We spoke to Coco’s Animal Welfare about their program for stabilizing feral cat colonies. Street cats are in every neighborhood in Mexico. It is important to realize that all cats do not need to be rescued or removed from the street. What they need is to be sterilized and vaccinated.
Cats are a particular creature; some want to be rescued and have a loving home, yet many have no interest in human companionship and prefer to live in the street. If you have cats in your neighborhood check if their ear has been tipped. It is the universal way to identify that a cat has been sterilized. The surgeon tips the cat’s left ear under anesthesia, thus preventing the cat from being trapped again.

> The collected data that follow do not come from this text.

-- ==== Sys2Proof/Laws/Memory.lean ====
section
/-! SUPPORT. The register file: its form, its read path (42_register_store.md R82, R83). -/

namespace Sys2Proof.Machine

/-- The register file after reset has its form. -/
theorem reset_regs_wf : State.reset.regs.wf = true := by decide +kernel

/-- A configuration `RESET` accepts leaves a register file of the right form: the only write there is. -/
theorem configure_regs_wf (s : State) (p : Params) (h : p.legal = true) : (s.configure p).regs.wf = true := by
  simp only [Params.legal, Bool.and_eq_true, decide_eq_true_eq] at h
  exact decide_eq_true h.1.1

theorem memRead_length (m : Memory) (start count : Word) (h : start.toNat + count.toNat ≤ m.length) :
    (memRead m start count).length = count.toNat := by
  simp [memRead]; omega

theorem memRead_getElem? (m : Memory) (start count : Word) (k : Nat) (h : k < count.toNat) :
    (memRead m start count)[k]? = m[start.toNat + k]? := by
  simp [memRead, h]

@[simp] theorem injectAt_length (m start count live : Word) (v : Words) : (injectAt m start count live v).length = v.length := by
  unfold injectAt; split <;> simp

theorem injectAt_getElem? (m start count live : Word) (v : Words) (k : Nat) (hv : v.length = count.toNat)
    (hk : k < count.toNat) :
    (injectAt m start count live v)[k]? = if start.toNat + k = m.toNat then some live else v[k]? := by
  unfold injectAt mirrorInRange
  by_cases h : start.toNat ≤ m.toNat ∧ m.toNat < start.toNat + count.toNat
  · simp only [h.1, h.2, decide_true, Bool.and_true, if_true, List.getElem?_set]
    by_cases he : m.toNat - start.toNat = k
    · have : start.toNat + k = m.toNat := by omega
      simp [he, this, hv, hk]
    · have : start.toNat + k ≠ m.toNat := by omega
      simp [he, this]
  · have hne : start.toNat + k ≠ m.toNat := by omega
    have hf : (decide (start.toNat ≤ m.toNat) && decide (m.toNat < start.toNat + count.toNat)) = false := by
      simpa using h
    simp [hf, hne]

@[simp] theorem inject_length (s : State) (copy : Words) (start count live : Word) :
    (s.inject copy start count live).length = copy.length := by
  simp [State.inject]

/-- Each word of the patched copy: the Live Value at a mirror address, the copied word elsewhere. -/
theorem inject_getElem? (s : State) (copy : Words) (start count live : Word) (k : Nat) (hv : copy.length = count.toNat)
    (hk : k < count.toNat) :
    (s.inject copy start count live)[k]? =
      if start.toNat + k = s.mirrorA.toNat ∨ start.toNat + k = s.mirrorB.toNat then some live else copy[k]? := by
  unfold State.inject
  rw [injectAt_getElem? _ _ _ _ _ _ (by simpa using hv) hk, injectAt_getElem? _ _ _ _ _ _ hv hk]
  by_cases hB : start.toNat + k = s.mirrorB.toNat <;> by_cases hA : start.toNat + k = s.mirrorA.toNat <;> simp [hA, hB]

end Sys2Proof.Machine
end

A sterile colony is a stable colony, but if left un-neutered the population will explode in numbers. Sterilization solves many of the issues concerning feral cats. Members of the existing colony drive new unhealthy cats away, and sterilization reduces nuisance behavior such as urine marking, fighting, and mating calls. Most importantly, the cats in the colony lead healthy lives until the population thins out naturally.
Cats are territorial, and will keep new un-neutered, diseased cats from moving into your area. If any cats are killed or otherwise removed, others will arrive, and the cost of sterilization will begin again.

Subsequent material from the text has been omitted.